▸ **DATA FOR PROCESSING**:
:::::

/-- The SCORR value of sampler `s` that beam channel `k` has in force (R296). -/
def Head.scorr (x : Head) (k s : Nat) : Nat := (lookupKey (64 * k + s) x.cal.heldScorr).getD (x.scorrReg s)

/-- S_GAIN in force (R122). -/
def Head.sGain (x : Head) (k s : Nat) : Int := bitsOf (x.scorr k s) 15 0
/-- S_OFF in force (R122). -/
def Head.sOff (x : Head) (k s : Nat) : Int := signedOf 12 (bitsOf (x.scorr k s) 27 16)
/-- S_SKEW in force (R60). -/
def Head.sSkew (x : Head) (k s : Nat) : Int := signedOf 16 (bitsOf (x.scorr k s) 47 32)

/-- SCORR of a sampler is about to be written (R296): a channel that consumes it in an open gate keeps the value in force,
and every other one takes the new value at once. -/
def Head.scorrHold (s : Nat) (x : Head) : Head :=
  let held := allSamplers.foldl (fun l (k : Fin 33) =>
    let key := 64 * k.val + s
    if (x.beam k).gate.any (·.source == s) then
      (if lookupKey key l = none then insertKey key (x.scorrReg s) l else l)
    else eraseKey key l) x.cal.heldScorr
  { x with cal := { x.cal with heldScorr := held } }

/-- A gate opens on channel `k`, which consumes sampler `s`: the value last written takes effect (R296). -/
def Head.scorrTake (k s : Nat) (x : Head) : Head :=
  { x with cal := { x.cal with heldScorr := eraseKey (64 * k + s) x.cal.heldScorr } }

/-- The parameters of the beam channels as they stand (R159). -/
def Head.chanPar (x : Head) : ChanPar where
  syncTol := x.r WeftReg.SYNC_TOL
  syncThr := x.r WeftReg.SYNC_THR
  resyncTol := x.r WeftReg.RESYNC_TOL
  resyncThr := x.r WeftReg.RESYNC_THR
  resyncWide := x.r WeftReg.RESYNC_WIDE
  acqLen := x.r WeftReg.ACQ_LEN
  kpA := x.r WeftReg.KP_A
  kiA := x.r WeftReg.KI_A
  kpT := x.r WeftReg.KP_T
  kiT := x.r WeftReg.KI_T
  freqLim := x.r WeftReg.FREQ_LIM
  envLo := x.r WeftReg.ENV_LO
  envHi := x.r WeftReg.ENV_HI
  teThr := x.r WeftReg.TE_THR
  defMin := x.r WeftReg.DEF_MIN
  ext := x.r WeftReg.EXT
  extAlt := x.r WeftReg.EXT_ALT
  blankLvl := x.r WeftReg.BLANK_LVL

/-- Byte of the channel table entry of a layer, region index and position (R119). -/
def entryAt (layer region pos : Nat) : Nat := ((layer * 17 + region) * 32 + pos) * 32

/-- A channel table entry (R119, R120). -/
def Head.tableEntry (x : Head) (layer region pos : Nat) : Nat := x.chanMem.readLE (entryAt layer region pos) 32

/-- What the bits of an open frame of channel `k` need (R119, R124). -/
def Head.gateEnv (x : Head) (k : Nat) (g : Gate) : ChanEnv where
  entry := x.tableEntry g.layer (regionIndex g.region g.zone) g.pos
  par := x.chanPar
  skew := x.sSkew k g.sampler
  noDefect := false

/-- A track's end joins the record of its twill group and frame position (R140). -/
def addEnd (e : TrackEnd) : List GroupRec → List GroupRec
  | [] => [{ group := e.track / 4, sector := e.sector, ends := [e], results := [] }]
  | r :: l =>
    if r.group = e.track / 4 ∧ r.sector = e.sector ∧ ¬ (r.ends.any (·.track = e.track))
    then { r with ends := r.ends ++ [e] } :: l
    else r :: addEnd e l

/-- A retention slot of a beam channel is changed. -/
def BeamSt.onSlot (b : BeamSt) (k : Nat) (f : RetSlot → RetSlot) : BeamSt := { b with slots := b.slots.modify k f }

/-- The sync-found and resync-found events of channel `k` reach the Landing (R20): what its framing found since `old`. -/
def Head.tellFound (k : Nat) (old new : Framing) (x : Head) : Head :=
  match new.found with
  | m :: _ =>
    if old.found.length < new.found.length then { x with land := { x.land with found := insertKey k m x.land.found } } else x
  | [] => x

/-- The open frame of channel `i` ends: its slot becomes DONE with the live framing results, a waiting ZONE_SELECT
takes effect (R157), NO_FRAME is set where it found no mark (R137), and the track's end goes to the Weft unit. The frame of channel 32 goes to its own decoder, as the
track of its table position (R118). -/
def Head.endFrame (i : Fin 33) (how : FrameEnd) (tClose : Int) (x : Head) : Head :=
  let b := x.beam i
  match b.gate with
  | none => x
  | some g =>
    let env := x.gateEnv i g
    let old := g.framing
    let g := g.finish env
    let e := g.toEnd env (if i.val < 32 then i.val else g.pos) how tClose
    let b := match g.slot with
      | none => b
      | some k => b.onSlot k fun r => { r with state := 2, live := e }
    let b := { b with gate := none, holding := false }
    let b := match b.zonePend with
      | none => b
      | some (l, z) => { b with layer := l, zone := z, zonePend := none }
    let x := (x.onBeam i fun _ => b).tellFound i old g.framing
    let x := x.flagIf (g.region != 2 && g.code env == 3) (BeamReg.NO_FRAME i)
    if g.region = 2 then x
    else if i.val < 32 then { x with weft := { x.weft with groups := addEnd e x.weft.groups } }
    else { x with weft := { x.weft with shadow := some e } }

/-- Every open frame of the head ends at once with ABORTED (R157); a frame position of which not all four frames were
opened gets no result (DESIGN CHOICE, log entry 39). -/
def Head.abortFrames (c : Ctx) (x : Head) : Head :=
  let x := allSamplers.foldl (fun x i => x.endFrame i .stop c.now) x
  { x with weft := { x.weft with groups := x.weft.groups.filter fun r => r.ends.length == 4 } }

/-! ### Write channel -/

/-- The earliest t_e, in 1/16 ns, at which a timed command issued now can act: just after the arrival of the next frame
that starts at least 20 ns from now (R85, R87). -/
def Head.earliest (c : Ctx) (x : Head) : Nat :=
  let f := (c.now + 320 + 1599) / 1600 * 1600
  f + (x.r RiserReg.LAT_DN * 16 + 9) / 10 + 1

/-- The lasers go back to read if they were armed: LASER mode 1 with the descriptor's RPOWER for every position (R176). -/
def Head.lasersRead (c : Ctx) (x : Head) : Head :=
  if x.write.laserDone then
    let l := x.write.powers
    let x : Head := (List.range 32).foldl (fun x b => x.laser c .write b 1 (l.getD b (0, 0)).1 0) x
    { x with write := { x.write with laserDone := false } }
  else x

/-- The write phase is over: the head leaves WRITE (R217). -/
def Head.leaveWrite (x : Head) : Head :=
  if x.r LandReg.HSTATE = 8 then ((x.w LandReg.HSTATE 7).flag LandReg.STATE_CHANGE).refreshMode else x

/-- The t_e of the close that ends the write phase is reached (R169, R176): the lasers go back to read, and a complete
phase goes on to its verify revolution, its readback or its completion. It shows with the next frame or the next thing
that happens in the Landing (DESIGN CHOICE, log entry 129). -/
def Head.writeSettle (c : Ctx) (x : Head) : Head :=
  match x.write.endAt with
  | none => x
  | some t =>
    if c.now < t then x
    else
      let x : Head := ({ x with write := { x.write with endAt := none, gates := [] } }).lasersRead c
      match x.write.desc with
      | none => x
      | some d =>
        if x.write.aborted then x
        else
          let x : Head := ({ x with write := { x.write with writeDone := true } }).leaveWrite
          x.w WriteReg.STATE (if d.type = 3 then 5 else if bitOf d.mode 0 then 6 else 4)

:::::

▸ **PROBLEM**:
Copy every record above exactly as it is.

▸ **RESULT FOR THIS EXERCISE**:
/-- The SCORR value of sampler `s` that beam channel `k` has in force (R296). -/
def Head.scorr (x : Head) (k s : Nat) : Nat := (lookupKey (64 * k + s) x.cal.heldScorr).getD (x.scorrReg s)

/-- S_GAIN in force (R122). -/
def Head.sGain (x : Head) (k s : Nat) : Int := bitsOf (x.scorr k s) 15 0
/-- S_OFF in force (R122). -/
def Head.sOff (x : Head) (k s : Nat) : Int := signedOf 12 (bitsOf (x.scorr k s) 27 16)
/-- S_SKEW in force (R60). -/
def Head.sSkew (x : Head) (k s : Nat) : Int := signedOf 16 (bitsOf (x.scorr k s) 47 32)

/-- SCORR of a sampler is about to be written (R296): a channel that consumes it in an open gate keeps the value in force,
and every other one takes the new value at once. -/
def Head.scorrHold (s : Nat) (x : Head) : Head :=
  let held := allSamplers.foldl (fun l (k : Fin 33) =>
    let key := 64 * k.val + s
    if (x.beam k).gate.any (·.source == s) then
      (if lookupKey key l = none then insertKey key (x.scorrReg s) l else l)
    else eraseKey key l) x.cal.heldScorr
  { x with cal := { x.cal with heldScorr := held } }

/-- A gate opens on channel `k`, which consumes sampler `s`: the value last written takes effect (R296). -/
def Head.scorrTake (k s : Nat) (x : Head) : Head :=
  { x with cal := { x.cal with heldScorr := eraseKey (64 * k + s) x.cal.heldScorr } }

/-- The parameters of the beam channels as they stand (R159). -/
def Head.chanPar (x : Head) : ChanPar where
  syncTol := x.r WeftReg.SYNC_TOL
  syncThr := x.r WeftReg.SYNC_THR
  resyncTol := x.r WeftReg.RESYNC_TOL
  resyncThr := x.r WeftReg.RESYNC_THR
  resyncWide := x.r WeftReg.RESYNC_WIDE
  acqLen := x.r WeftReg.ACQ_LEN
  kpA := x.r WeftReg.KP_A
  kiA := x.r WeftReg.KI_A
  kpT := x.r WeftReg.KP_T
  kiT := x.r WeftReg.KI_T
  freqLim := x.r WeftReg.FREQ_LIM
  envLo := x.r WeftReg.ENV_LO
  envHi := x.r WeftReg.ENV_HI
  teThr := x.r WeftReg.TE_THR
  defMin := x.r WeftReg.DEF_MIN
  ext := x.r WeftReg.EXT
  extAlt := x.r WeftReg.EXT_ALT
  blankLvl := x.r WeftReg.BLANK_LVL

/-- Byte of the channel table entry of a layer, region index and position (R119). -/
def entryAt (layer region pos : Nat) : Nat := ((layer * 17 + region) * 32 + pos) * 32

/-- A channel table entry (R119, R120). -/
def Head.tableEntry (x : Head) (layer region pos : Nat) : Nat := x.chanMem.readLE (entryAt layer region pos) 32

/-- What the bits of an open frame of channel `k` need (R119, R124). -/
def Head.gateEnv (x : Head) (k : Nat) (g : Gate) : ChanEnv where
  entry := x.tableEntry g.layer (regionIndex g.region g.zone) g.pos
  par := x.chanPar
  skew := x.sSkew k g.sampler
  noDefect := false

/-- A track's end joins the record of its twill group and frame position (R140). -/
def addEnd (e : TrackEnd) : List GroupRec → List GroupRec
  | [] => [{ group := e.track / 4, sector := e.sector, ends := [e], results := [] }]
  | r :: l =>
    if r.group = e.track / 4 ∧ r.sector = e.sector ∧ ¬ (r.ends.any (·.track = e.track))
    then { r with ends := r.ends ++ [e] } :: l
    else r :: addEnd e l

/-- A retention slot of a beam channel is changed. -/
def BeamSt.onSlot (b : BeamSt) (k : Nat) (f : RetSlot → RetSlot) : BeamSt := { b with slots := b.slots.modify k f }

/-- The sync-found and resync-found events of channel `k` reach the Landing (R20): what its framing found since `old`. -/
def Head.tellFound (k : Nat) (old new : Framing) (x : Head) : Head :=
  match new.found with
  | m :: _ =>
    if old.found.length < new.found.length then { x with land := { x.land with found := insertKey k m x.land.found } } else x
  | [] => x

/-- The open frame of channel `i` ends: its slot becomes DONE with the live framing results, a waiting ZONE_SELECT
takes effect (R157), NO_FRAME is set where it found no mark (R137), and the track's end goes to the Weft unit. The frame of channel 32 goes to its own decoder, as the
track of its table position (R118). -/
def Head.endFrame (i : Fin 33) (how : FrameEnd) (tClose : Int) (x : Head) : Head :=
  let b := x.beam i
  match b.gate with
  | none => x
  | some g =>
    let env := x.gateEnv i g
    let old := g.framing
    let g := g.finish env
    let e := g.toEnd env (if i.val < 32 then i.val else g.pos) how tClose
    let b := match g.slot with
      | none => b
      | some k => b.onSlot k fun r => { r with state := 2, live := e }
    let b := { b with gate := none, holding := false }
    let b := match b.zonePend with
      | none => b
      | some (l, z) => { b with layer := l, zone := z, zonePend := none }
    let x := (x.onBeam i fun _ => b).tellFound i old g.framing
    let x := x.flagIf (g.region != 2 && g.code env == 3) (BeamReg.NO_FRAME i)
    if g.region = 2 then x
    else if i.val < 32 then { x with weft := { x.weft with groups := addEnd e x.weft.groups } }
    else { x with weft := { x.weft with shadow := some e } }

/-- Every open frame of the head ends at once with ABORTED (R157); a frame position of which not all four frames were
opened gets no result (DESIGN CHOICE, log entry 39). -/
def Head.abortFrames (c : Ctx) (x : Head) : Head :=
  let x := allSamplers.foldl (fun x i => x.endFrame i .stop c.now) x
  { x with weft := { x.weft with groups := x.weft.groups.filter fun r => r.ends.length == 4 } }

/-! ### Write channel -/

/-- The earliest t_e, in 1/16 ns, at which a timed command issued now can act: just after the arrival of the next frame
that starts at least 20 ns from now (R85, R87). -/
def Head.earliest (c : Ctx) (x : Head) : Nat :=
  let f := (c.now + 320 + 1599) / 1600 * 1600
  f + (x.r RiserReg.LAT_DN * 16 + 9) / 10 + 1

/-- The lasers go back to read if they were armed: LASER mode 1 with the descriptor's RPOWER for every position (R176). -/
def Head.lasersRead (c : Ctx) (x : Head) : Head :=
  if x.write.laserDone then
    let l := x.write.powers
    let x : Head := (List.range 32).foldl (fun x b => x.laser c .write b 1 (l.getD b (0, 0)).1 0) x
    { x with write := { x.write with laserDone := false } }
  else x

/-- The write phase is over: the head leaves WRITE (R217). -/
def Head.leaveWrite (x : Head) : Head :=
  if x.r LandReg.HSTATE = 8 then ((x.w LandReg.HSTATE 7).flag LandReg.STATE_CHANGE).refreshMode else x

/-- The t_e of the close that ends the write phase is reached (R169, R176): the lasers go back to read, and a complete
phase goes on to its verify revolution, its readback or its completion. It shows with the next frame or the next thing
that happens in the Landing (DESIGN CHOICE, log entry 129). -/
def Head.writeSettle (c : Ctx) (x : Head) : Head :=
  match x.write.endAt with
  | none => x
  | some t =>
    if c.now < t then x
    else
      let x : Head := ({ x with write := { x.write with endAt := none, gates := [] } }).lasersRead c
      match x.write.desc with
      | none => x
      | some d =>
        if x.write.aborted then x
        else
          let x : Head := ({ x with write := { x.write with writeDone := true } }).leaveWrite
          x.w WriteReg.STATE (if d.type = 3 then 5 else if bitOf d.mode 0 then 6 else 4)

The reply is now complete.